- What the task asks: From the entries below, transcribe exactly the lines between the line holding "component registers. -/" and the line holding "(d.endpointsOf p).find? fun e =>", inclusive; skip all other lines.

____

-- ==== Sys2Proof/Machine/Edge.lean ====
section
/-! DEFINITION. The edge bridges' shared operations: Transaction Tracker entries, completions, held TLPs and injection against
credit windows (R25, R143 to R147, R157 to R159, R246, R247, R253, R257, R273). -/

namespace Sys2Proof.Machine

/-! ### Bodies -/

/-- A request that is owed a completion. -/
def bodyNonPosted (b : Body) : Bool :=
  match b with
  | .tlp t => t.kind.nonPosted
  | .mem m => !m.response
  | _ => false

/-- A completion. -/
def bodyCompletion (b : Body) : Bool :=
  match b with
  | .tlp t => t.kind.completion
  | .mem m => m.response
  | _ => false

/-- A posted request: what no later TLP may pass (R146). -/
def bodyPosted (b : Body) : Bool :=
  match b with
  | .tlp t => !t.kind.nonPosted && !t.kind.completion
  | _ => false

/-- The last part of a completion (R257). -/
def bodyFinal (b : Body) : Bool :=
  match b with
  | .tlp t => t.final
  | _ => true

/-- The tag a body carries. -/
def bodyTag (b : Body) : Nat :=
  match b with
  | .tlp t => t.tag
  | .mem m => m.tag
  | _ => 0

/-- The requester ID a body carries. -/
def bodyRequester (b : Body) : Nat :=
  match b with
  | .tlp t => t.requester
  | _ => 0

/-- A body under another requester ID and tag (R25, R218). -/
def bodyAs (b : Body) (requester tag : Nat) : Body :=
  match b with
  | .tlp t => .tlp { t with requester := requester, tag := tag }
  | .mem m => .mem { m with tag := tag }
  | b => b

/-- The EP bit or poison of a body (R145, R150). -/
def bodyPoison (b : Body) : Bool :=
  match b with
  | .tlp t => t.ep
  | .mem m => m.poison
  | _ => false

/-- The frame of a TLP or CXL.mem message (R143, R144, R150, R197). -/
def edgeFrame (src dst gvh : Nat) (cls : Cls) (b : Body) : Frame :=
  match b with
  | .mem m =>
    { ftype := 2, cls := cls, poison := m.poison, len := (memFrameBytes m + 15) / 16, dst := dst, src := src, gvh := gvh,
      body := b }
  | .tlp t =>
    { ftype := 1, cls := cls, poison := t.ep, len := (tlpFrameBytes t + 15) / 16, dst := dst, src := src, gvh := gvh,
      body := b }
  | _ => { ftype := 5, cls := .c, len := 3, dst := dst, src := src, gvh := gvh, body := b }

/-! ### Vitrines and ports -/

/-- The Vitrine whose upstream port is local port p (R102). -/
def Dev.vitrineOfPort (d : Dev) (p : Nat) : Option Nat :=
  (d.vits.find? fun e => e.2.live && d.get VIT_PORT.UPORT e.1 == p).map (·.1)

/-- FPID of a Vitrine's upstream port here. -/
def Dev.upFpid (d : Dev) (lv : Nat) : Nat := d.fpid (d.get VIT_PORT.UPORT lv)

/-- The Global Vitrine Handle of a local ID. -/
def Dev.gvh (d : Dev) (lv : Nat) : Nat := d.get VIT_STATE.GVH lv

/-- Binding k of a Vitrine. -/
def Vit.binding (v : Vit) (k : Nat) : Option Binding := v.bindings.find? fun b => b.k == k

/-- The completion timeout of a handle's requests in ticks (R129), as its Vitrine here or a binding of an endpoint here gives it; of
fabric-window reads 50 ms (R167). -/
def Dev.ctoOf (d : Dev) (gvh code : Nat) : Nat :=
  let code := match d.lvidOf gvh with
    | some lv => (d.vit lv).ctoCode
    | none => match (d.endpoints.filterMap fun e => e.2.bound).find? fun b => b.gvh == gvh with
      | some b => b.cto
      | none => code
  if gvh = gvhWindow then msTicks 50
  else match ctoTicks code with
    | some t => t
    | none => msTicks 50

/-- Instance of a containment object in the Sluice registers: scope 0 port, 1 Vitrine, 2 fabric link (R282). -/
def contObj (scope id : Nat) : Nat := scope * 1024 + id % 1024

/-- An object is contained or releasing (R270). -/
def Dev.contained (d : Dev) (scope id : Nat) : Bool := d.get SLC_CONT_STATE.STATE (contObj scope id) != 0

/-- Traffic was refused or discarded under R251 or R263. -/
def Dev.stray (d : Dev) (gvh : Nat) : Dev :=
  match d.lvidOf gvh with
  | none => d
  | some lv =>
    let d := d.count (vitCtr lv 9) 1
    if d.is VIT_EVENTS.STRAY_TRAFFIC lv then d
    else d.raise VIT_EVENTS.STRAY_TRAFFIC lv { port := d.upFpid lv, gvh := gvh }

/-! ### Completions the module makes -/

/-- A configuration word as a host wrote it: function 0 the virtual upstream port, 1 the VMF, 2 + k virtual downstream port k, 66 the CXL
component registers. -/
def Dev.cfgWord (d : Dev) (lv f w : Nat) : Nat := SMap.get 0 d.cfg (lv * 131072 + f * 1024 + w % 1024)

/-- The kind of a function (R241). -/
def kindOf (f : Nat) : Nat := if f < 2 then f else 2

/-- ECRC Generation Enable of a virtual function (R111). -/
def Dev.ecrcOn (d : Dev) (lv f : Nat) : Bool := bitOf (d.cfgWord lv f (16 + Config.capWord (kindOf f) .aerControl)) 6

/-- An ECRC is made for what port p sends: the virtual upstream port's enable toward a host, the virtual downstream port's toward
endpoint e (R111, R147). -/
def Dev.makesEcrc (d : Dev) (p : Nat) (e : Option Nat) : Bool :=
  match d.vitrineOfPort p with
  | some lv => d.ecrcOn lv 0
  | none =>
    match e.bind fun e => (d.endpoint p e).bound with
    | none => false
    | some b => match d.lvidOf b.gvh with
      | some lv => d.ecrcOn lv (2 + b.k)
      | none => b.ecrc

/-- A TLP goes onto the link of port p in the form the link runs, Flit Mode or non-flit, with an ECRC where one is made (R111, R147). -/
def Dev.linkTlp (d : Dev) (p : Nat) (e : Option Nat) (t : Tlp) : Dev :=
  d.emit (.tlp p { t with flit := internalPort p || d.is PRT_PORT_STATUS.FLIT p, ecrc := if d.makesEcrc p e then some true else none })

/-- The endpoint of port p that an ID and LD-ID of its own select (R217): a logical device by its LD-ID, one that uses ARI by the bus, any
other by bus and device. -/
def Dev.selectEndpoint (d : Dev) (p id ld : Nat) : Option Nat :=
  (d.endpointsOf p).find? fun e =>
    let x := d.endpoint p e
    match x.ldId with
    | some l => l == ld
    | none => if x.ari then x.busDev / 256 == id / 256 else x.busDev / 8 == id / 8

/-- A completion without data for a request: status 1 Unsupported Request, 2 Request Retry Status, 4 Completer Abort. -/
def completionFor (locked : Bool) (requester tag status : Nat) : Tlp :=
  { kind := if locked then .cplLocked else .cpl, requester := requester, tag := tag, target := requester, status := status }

____

- Exercise result:
component registers. -/
def Dev.cfgWord (d : Dev) (lv f w : Nat) : Nat := SMap.get 0 d.cfg (lv * 131072 + f * 1024 + w % 1024)

/-- The kind of a function (R241). -/
def kindOf (f : Nat) : Nat := if f < 2 then f else 2

/-- ECRC Generation Enable of a virtual function (R111). -/
def Dev.ecrcOn (d : Dev) (lv f : Nat) : Bool := bitOf (d.cfgWord lv f (16 + Config.capWord (kindOf f) .aerControl)) 6

/-- An ECRC is made for what port p sends: the virtual upstream port's enable toward a host, the virtual downstream port's toward
endpoint e (R111, R147). -/
def Dev.makesEcrc (d : Dev) (p : Nat) (e : Option Nat) : Bool :=
  match d.vitrineOfPort p with
  | some lv => d.ecrcOn lv 0
  | none =>
    match e.bind fun e => (d.endpoint p e).bound with
    | none => false
    | some b => match d.lvidOf b.gvh with
      | some lv => d.ecrcOn lv (2 + b.k)
      | none => b.ecrc

/-- A TLP goes onto the link of port p in the form the link runs, Flit Mode or non-flit, with an ECRC where one is made (R111, R147). -/
def Dev.linkTlp (d : Dev) (p : Nat) (e : Option Nat) (t : Tlp) : Dev :=
  d.emit (.tlp p { t with flit := internalPort p || d.is PRT_PORT_STATUS.FLIT p, ecrc := if d.makesEcrc p e then some true else none })

/-- The endpoint of port p that an ID and LD-ID of its own select (R217): a logical device by its LD-ID, one that uses ARI by the bus, any
other by bus and device. -/
def Dev.selectEndpoint (d : Dev) (p id ld : Nat) : Option Nat :=
  (d.endpointsOf p).find? fun e =>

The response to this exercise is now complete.